(Beginning of Information supplied)
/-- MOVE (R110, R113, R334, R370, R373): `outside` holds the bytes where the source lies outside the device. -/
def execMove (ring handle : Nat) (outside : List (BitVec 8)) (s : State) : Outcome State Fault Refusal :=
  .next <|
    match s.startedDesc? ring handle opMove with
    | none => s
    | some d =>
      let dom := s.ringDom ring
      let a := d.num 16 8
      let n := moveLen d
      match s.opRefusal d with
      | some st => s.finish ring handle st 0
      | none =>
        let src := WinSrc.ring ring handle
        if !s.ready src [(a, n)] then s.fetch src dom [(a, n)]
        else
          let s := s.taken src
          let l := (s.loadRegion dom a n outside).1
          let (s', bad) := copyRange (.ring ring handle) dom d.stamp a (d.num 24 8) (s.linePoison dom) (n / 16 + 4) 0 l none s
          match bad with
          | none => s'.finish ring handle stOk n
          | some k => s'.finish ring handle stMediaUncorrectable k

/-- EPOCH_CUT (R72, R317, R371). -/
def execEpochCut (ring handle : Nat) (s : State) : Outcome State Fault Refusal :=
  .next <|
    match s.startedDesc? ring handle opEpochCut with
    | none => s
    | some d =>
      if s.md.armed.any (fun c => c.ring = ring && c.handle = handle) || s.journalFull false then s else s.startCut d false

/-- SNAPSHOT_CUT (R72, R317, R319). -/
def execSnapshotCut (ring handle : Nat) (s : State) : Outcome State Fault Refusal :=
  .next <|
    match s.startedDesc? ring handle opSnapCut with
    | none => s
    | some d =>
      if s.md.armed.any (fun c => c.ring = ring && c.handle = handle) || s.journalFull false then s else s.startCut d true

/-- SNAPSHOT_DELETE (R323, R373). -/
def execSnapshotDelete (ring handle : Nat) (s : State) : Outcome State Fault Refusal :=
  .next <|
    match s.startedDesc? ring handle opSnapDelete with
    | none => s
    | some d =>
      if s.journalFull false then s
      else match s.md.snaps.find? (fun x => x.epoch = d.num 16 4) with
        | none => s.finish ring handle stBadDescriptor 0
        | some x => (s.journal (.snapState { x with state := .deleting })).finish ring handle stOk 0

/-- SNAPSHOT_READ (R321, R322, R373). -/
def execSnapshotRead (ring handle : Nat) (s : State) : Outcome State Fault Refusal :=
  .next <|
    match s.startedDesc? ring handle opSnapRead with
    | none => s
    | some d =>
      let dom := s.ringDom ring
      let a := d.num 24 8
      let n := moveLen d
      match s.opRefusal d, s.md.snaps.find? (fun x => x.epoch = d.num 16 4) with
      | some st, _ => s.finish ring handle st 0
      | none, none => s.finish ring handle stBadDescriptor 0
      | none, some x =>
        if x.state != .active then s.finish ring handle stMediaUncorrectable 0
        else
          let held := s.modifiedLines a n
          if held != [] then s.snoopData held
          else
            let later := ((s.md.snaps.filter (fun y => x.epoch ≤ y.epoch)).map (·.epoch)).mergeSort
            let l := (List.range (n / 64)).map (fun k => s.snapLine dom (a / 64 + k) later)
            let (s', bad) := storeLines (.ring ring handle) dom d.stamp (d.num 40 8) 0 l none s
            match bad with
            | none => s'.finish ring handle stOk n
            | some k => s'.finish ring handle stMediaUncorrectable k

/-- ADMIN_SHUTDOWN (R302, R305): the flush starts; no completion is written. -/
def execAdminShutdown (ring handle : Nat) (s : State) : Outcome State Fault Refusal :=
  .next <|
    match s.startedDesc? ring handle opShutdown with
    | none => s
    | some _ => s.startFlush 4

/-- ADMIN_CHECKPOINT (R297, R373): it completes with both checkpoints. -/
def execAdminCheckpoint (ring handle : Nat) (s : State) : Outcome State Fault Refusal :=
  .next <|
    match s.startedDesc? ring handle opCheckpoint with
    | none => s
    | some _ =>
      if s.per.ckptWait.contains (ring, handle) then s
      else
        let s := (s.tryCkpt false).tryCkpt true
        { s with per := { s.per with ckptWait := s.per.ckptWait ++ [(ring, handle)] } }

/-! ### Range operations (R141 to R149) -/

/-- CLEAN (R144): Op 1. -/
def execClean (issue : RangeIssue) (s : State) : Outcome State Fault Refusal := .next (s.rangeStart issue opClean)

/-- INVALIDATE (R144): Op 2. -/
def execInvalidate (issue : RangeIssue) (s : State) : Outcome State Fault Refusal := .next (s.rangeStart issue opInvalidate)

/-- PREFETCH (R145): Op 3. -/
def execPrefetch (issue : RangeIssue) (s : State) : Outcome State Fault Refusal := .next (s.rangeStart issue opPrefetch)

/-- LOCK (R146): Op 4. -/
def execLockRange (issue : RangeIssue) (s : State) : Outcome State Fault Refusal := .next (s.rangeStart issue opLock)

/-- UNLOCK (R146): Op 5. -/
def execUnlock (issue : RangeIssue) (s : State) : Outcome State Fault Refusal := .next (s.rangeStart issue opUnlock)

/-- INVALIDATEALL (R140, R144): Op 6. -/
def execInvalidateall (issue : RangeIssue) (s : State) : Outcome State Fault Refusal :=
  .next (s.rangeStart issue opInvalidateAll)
(End of Information supplied)
Your assignment:
Search the entries for "then" and show every line that has it.

Completed exercise:
        if !s.ready src [(a, n)] then s.fetch src dom [(a, n)]
      if s.md.armed.any (fun c => c.ring = ring && c.handle = handle) || s.journalFull false then s else s.startCut d false
      if s.md.armed.any (fun c => c.ring = ring && c.handle = handle) || s.journalFull false then s else s.startCut d true
      if s.journalFull false then s
        if x.state != .active then s.finish ring handle stMediaUncorrectable 0
          if held != [] then s.snoopData held
      if s.per.ckptWait.contains (ring, handle) then s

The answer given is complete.